/-- R33: the elements of vector instructions, from VSTART to VL. `overlap` says, of the state before the convoy, whether
its load and its store share a byte (R202). A release that it has made is not repeated (R259). A VFILL runs to the VL of its frame, so it goes on where VSTART is at or above
the VL that is to be replaced (R203) (DEDUCED, notes/assumptions/57.md). -/
def runElements (pc : Word) (x : Fin 32 → Word) (ops : List (VOp × Option Lend)) (overlap : State → Bool)
    (s : State) : RunOut :=
  let skip := decide (s.hart.vl ≤ s.hart.vstart) && (s.hart.vl == 0 || !ops.any (·.1.ownRange))
  match attempt pc x skip ops (3 * ops.length + 3) (2 ^ 18) none s with
  | .wait t => .wait ((if ops.any fun o => isVwait o.1.i then keepReads else keepWait) s t)
  | .clean t rs fault =>
    let whole := ops.any (·.1.cross) || overlap (s.onHart fun h => { h with vl := t.hart.vl })
    let s := s.onHart fun h => { h with releasedOnce := t.hart.releasedOnce }
    match stopIn s.hart s.hart.vstart (fault.elim t.hart.vl (·.2)) with
    | some e => stopConvoy pc x ops whole s e
    | none =>
      match fault with
      | none => .done ((setVstart 0 t).onHart fun h => { h with releasedOnce := false }) rs
      | some (tr, e) => .trap tr (commitFault pc x ops whole e s)

/-- A convoy of one instruction that keeps its own progress: it runs whole. -/
def runSolo (pc : Word) (x : Fin 32 → Word) (o : VOp) (s : State) : RunOut :=
  match o.effect { pc := pc, x := x, lend := none, member := 0, lim := s.hart.vl } s with
  | .ok (t, r) => .done t (if o.xdst.isEmpty then [] else [r])
  | .error (.trap t _) => .trap t s
  | .error (.cut t s') => .trap t s'
  | .error (.trim _) => .wait s
  | .error (.wait t) => .wait t

/-- R33, R387: the first member whose checks fail, whatever VL is. -/
def failedCheck (s : State) : Nat → List (VOp × Option Lend) → Option Trap
  | _, [] => none
  | k, (o, _) :: rest =>
    match o.check s with
    | some r => some (illegal o.i r k)
    | none => if o.vector && bindUnsuited s.hart o.vsrc then some (illegal o.i 2 k) else failedCheck s (k + 1) rest

/-- R31 to R33: a convoy at the head of the vector queue runs. -/
def runConvoy (pc : Word) (x : Fin 32 → Word) (ops : List (VOp × Option Lend)) (overlap : State → Bool)
    (s : State) : RunOut :=
  let named := ops.flatMap fun o => o.1.names o.2
  let pend := named.filter fun d => hdrKind s.hart.chdr[d] == 2
  if !pend.isEmpty then .wait (startFor pend s)
  else
    match named.find? fun d => s.hart.crerr[d] != 0 && !(ops.any fun o => match o.1.i with
        | .cinv d' => d' == d
        | _ => false) with
    | some d => .trap (deferredTrap s.hart d) (clearFail d s)
    | none =>
      match failedCheck s 0 ops with
      | some t => .trap t s
      | none =>
        match ops with
        | [(o, none)] =>
          if o.vector then runElements pc x ops overlap (beginWrites o.vdst s) else runSolo pc x o s
        | _ => runElements pc x ops overlap (beginWrites (ops.flatMap fun o => o.1.writes o.2) s)

/-! ### Dispatch (R37, R38) -/

/-- R37: the X values a convoy captures. -/
def capture (ops : List (VOp × Option Lend)) (s : State) : List (Nat × Word) :=
  ((ops.flatMap (·.1.xsrc)).eraseDups).map fun r => (r.val, rx r s)

/-- The captured value of a register. -/
def captured (xs : List (Nat × Word)) (r : Fin 32) : Word := ((xs.find? (·.1 == r.val)).map (·.2)).getD 0

/-- R38, R175: the registers of a reply written; its completion sets the wake latch. -/
def writeReply (ds : List (Fin 32)) (vs : List Word) (s : State) : State :=
  ((ds.zip vs).foldl (fun s p => wx p.1 p.2 s) s).onHart fun h => { h with latch := true }

/-- R38: replies written in order, or queued behind those still pending. -/
def sendReplies (ds : List (List (Fin 32))) (vs : List (List Word)) (s : State) : State :=
  if s.hart.replies.isEmpty then (ds.zip vs).foldl (fun s p => writeReply p.1 p.2 s) s
  else s.onHart fun h => { h with replies := h.replies ++ (ds.zip vs).map fun p => { dests := p.1, vals := some p.2 } }

/-- The reply entries a convoy owes, in member order (R38). -/
def replyDests (ops : List (VOp × Option Lend)) : List (List (Fin 32)) :=
  (ops.map (·.1.xdst)).filter fun d => !d.isEmpty

/-- R38: entries made in the reply queue at dispatch. -/
def oweReplies (ops : List (VOp × Option Lend)) (s : State) : State :=
  s.onHart fun h => { h with replies := h.replies ++ (replyDests ops).map fun d => { dests := d, vals := none } }

/-- R37: a convoy placed in the vector queue, and the scalar side goes on. -/
def enqueue (e : QEntry) (n : Nat) (ops : List (VOp × Option Lend)) (s : State) : State :=
  advance n (oweReplies ops (s.onHart fun h => { h with vq := h.vq ++ [e] }))

/-- R383: a convoy that can raise a cause TDELEG names waits for its turn before the scalar side goes on
(DEDUCED, notes/assumptions/47.md). -/
def delegates (ops : List (VOp × Option Lend)) (s : State) : Bool :=
  s.hart.priv == .u && s.hart.tdeleg != 0 && (ops.any (·.1.deleg)
    || (ops.flatMap fun o => o.1.names o.2 ++ o.1.later s).any fun d => hdrKind s.hart.chdr[d] == 2 || s.hart.crerr[d] != 0)

/-- R387: the causes 0x01 the scalar side finds are precise; the vector side raises the rest (R381). -/
def vectorTrap (t : Trap) (e : QEntry) (n : Nat) (ops : List (VOp × Option Lend)) (s0 s : State) : State :=
  if delegated s0.hart t then takeDelegated t e.pc (s.onHart fun h => { h with lend := none })
  else
    let s := oweReplies ops (advance n s)
    takeImprecise { t with vside := true } [e] s

/-- R291, R384: a queued convoy that saves or restores a frame. -/
def framesQueued (h : Hart) : Bool :=
  h.vq.any fun e => e.members.any fun m => match m.2 with
    | .fsave .. | .frstr .. => true
    | _ => false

[What the exercise asks]
What's needed is every line of the listing, transcribed word for word.

[Response to this exercise]
/-- R33: the elements of vector instructions, from VSTART to VL. `overlap` says, of the state before the convoy, whether
its load and its store share a byte (R202). A release that it has made is not repeated (R259). A VFILL runs to the VL of its frame, so it goes on where VSTART is at or above
the VL that is to be replaced (R203) (DEDUCED, notes/assumptions/57.md). -/
def runElements (pc : Word) (x : Fin 32 → Word) (ops : List (VOp × Option Lend)) (overlap : State → Bool)
    (s : State) : RunOut :=
  let skip := decide (s.hart.vl ≤ s.hart.vstart) && (s.hart.vl == 0 || !ops.any (·.1.ownRange))
  match attempt pc x skip ops (3 * ops.length + 3) (2 ^ 18) none s with
  | .wait t => .wait ((if ops.any fun o => isVwait o.1.i then keepReads else keepWait) s t)
  | .clean t rs fault =>
    let whole := ops.any (·.1.cross) || overlap (s.onHart fun h => { h with vl := t.hart.vl })
    let s := s.onHart fun h => { h with releasedOnce := t.hart.releasedOnce }
    match stopIn s.hart s.hart.vstart (fault.elim t.hart.vl (·.2)) with
    | some e => stopConvoy pc x ops whole s e
    | none =>
      match fault with
      | none => .done ((setVstart 0 t).onHart fun h => { h with releasedOnce := false }) rs
      | some (tr, e) => .trap tr (commitFault pc x ops whole e s)

/-- A convoy of one instruction that keeps its own progress: it runs whole. -/
def runSolo (pc : Word) (x : Fin 32 → Word) (o : VOp) (s : State) : RunOut :=
  match o.effect { pc := pc, x := x, lend := none, member := 0, lim := s.hart.vl } s with
  | .ok (t, r) => .done t (if o.xdst.isEmpty then [] else [r])
  | .error (.trap t _) => .trap t s
  | .error (.cut t s') => .trap t s'
  | .error (.trim _) => .wait s
  | .error (.wait t) => .wait t

/-- R33, R387: the first member whose checks fail, whatever VL is. -/
def failedCheck (s : State) : Nat → List (VOp × Option Lend) → Option Trap
  | _, [] => none
  | k, (o, _) :: rest =>
    match o.check s with
    | some r => some (illegal o.i r k)
    | none => if o.vector && bindUnsuited s.hart o.vsrc then some (illegal o.i 2 k) else failedCheck s (k + 1) rest

/-- R31 to R33: a convoy at the head of the vector queue runs. -/
def runConvoy (pc : Word) (x : Fin 32 → Word) (ops : List (VOp × Option Lend)) (overlap : State → Bool)
    (s : State) : RunOut :=
  let named := ops.flatMap fun o => o.1.names o.2
  let pend := named.filter fun d => hdrKind s.hart.chdr[d] == 2
  if !pend.isEmpty then .wait (startFor pend s)
  else
    match named.find? fun d => s.hart.crerr[d] != 0 && !(ops.any fun o => match o.1.i with
        | .cinv d' => d' == d
        | _ => false) with
    | some d => .trap (deferredTrap s.hart d) (clearFail d s)
    | none =>
      match failedCheck s 0 ops with
      | some t => .trap t s
      | none =>
        match ops with
        | [(o, none)] =>
          if o.vector then runElements pc x ops overlap (beginWrites o.vdst s) else runSolo pc x o s
        | _ => runElements pc x ops overlap (beginWrites (ops.flatMap fun o => o.1.writes o.2) s)

/-! ### Dispatch (R37, R38) -/

/-- R37: the X values a convoy captures. -/
def capture (ops : List (VOp × Option Lend)) (s : State) : List (Nat × Word) :=
  ((ops.flatMap (·.1.xsrc)).eraseDups).map fun r => (r.val, rx r s)

/-- The captured value of a register. -/
def captured (xs : List (Nat × Word)) (r : Fin 32) : Word := ((xs.find? (·.1 == r.val)).map (·.2)).getD 0

/-- R38, R175: the registers of a reply written; its completion sets the wake latch. -/
def writeReply (ds : List (Fin 32)) (vs : List Word) (s : State) : State :=
  ((ds.zip vs).foldl (fun s p => wx p.1 p.2 s) s).onHart fun h => { h with latch := true }

/-- R38: replies written in order, or queued behind those still pending. -/
def sendReplies (ds : List (List (Fin 32))) (vs : List (List Word)) (s : State) : State :=
  if s.hart.replies.isEmpty then (ds.zip vs).foldl (fun s p => writeReply p.1 p.2 s) s
  else s.onHart fun h => { h with replies := h.replies ++ (ds.zip vs).map fun p => { dests := p.1, vals := some p.2 } }

/-- The reply entries a convoy owes, in member order (R38). -/
def replyDests (ops : List (VOp × Option Lend)) : List (List (Fin 32)) :=
  (ops.map (·.1.xdst)).filter fun d => !d.isEmpty

/-- R38: entries made in the reply queue at dispatch. -/
def oweReplies (ops : List (VOp × Option Lend)) (s : State) : State :=
  s.onHart fun h => { h with replies := h.replies ++ (replyDests ops).map fun d => { dests := d, vals := none } }

/-- R37: a convoy placed in the vector queue, and the scalar side goes on. -/
def enqueue (e : QEntry) (n : Nat) (ops : List (VOp × Option Lend)) (s : State) : State :=
  advance n (oweReplies ops (s.onHart fun h => { h with vq := h.vq ++ [e] }))

/-- R383: a convoy that can raise a cause TDELEG names waits for its turn before the scalar side goes on
(DEDUCED, notes/assumptions/47.md). -/
def delegates (ops : List (VOp × Option Lend)) (s : State) : Bool :=
  s.hart.priv == .u && s.hart.tdeleg != 0 && (ops.any (·.1.deleg)
    || (ops.flatMap fun o => o.1.names o.2 ++ o.1.later s).any fun d => hdrKind s.hart.chdr[d] == 2 || s.hart.crerr[d] != 0)

/-- R387: the causes 0x01 the scalar side finds are precise; the vector side raises the rest (R381). -/
def vectorTrap (t : Trap) (e : QEntry) (n : Nat) (ops : List (VOp × Option Lend)) (s0 s : State) : State :=
  if delegated s0.hart t then takeDelegated t e.pc (s.onHart fun h => { h with lend := none })
  else
    let s := oweReplies ops (advance n s)
    takeImprecise { t with vside := true } [e] s

/-- R291, R384: a queued convoy that saves or restores a frame. -/
def framesQueued (h : Hart) : Bool :=
  h.vq.any fun e => e.members.any fun m => match m.2 with
    | .fsave .. | .frstr .. => true
    | _ => false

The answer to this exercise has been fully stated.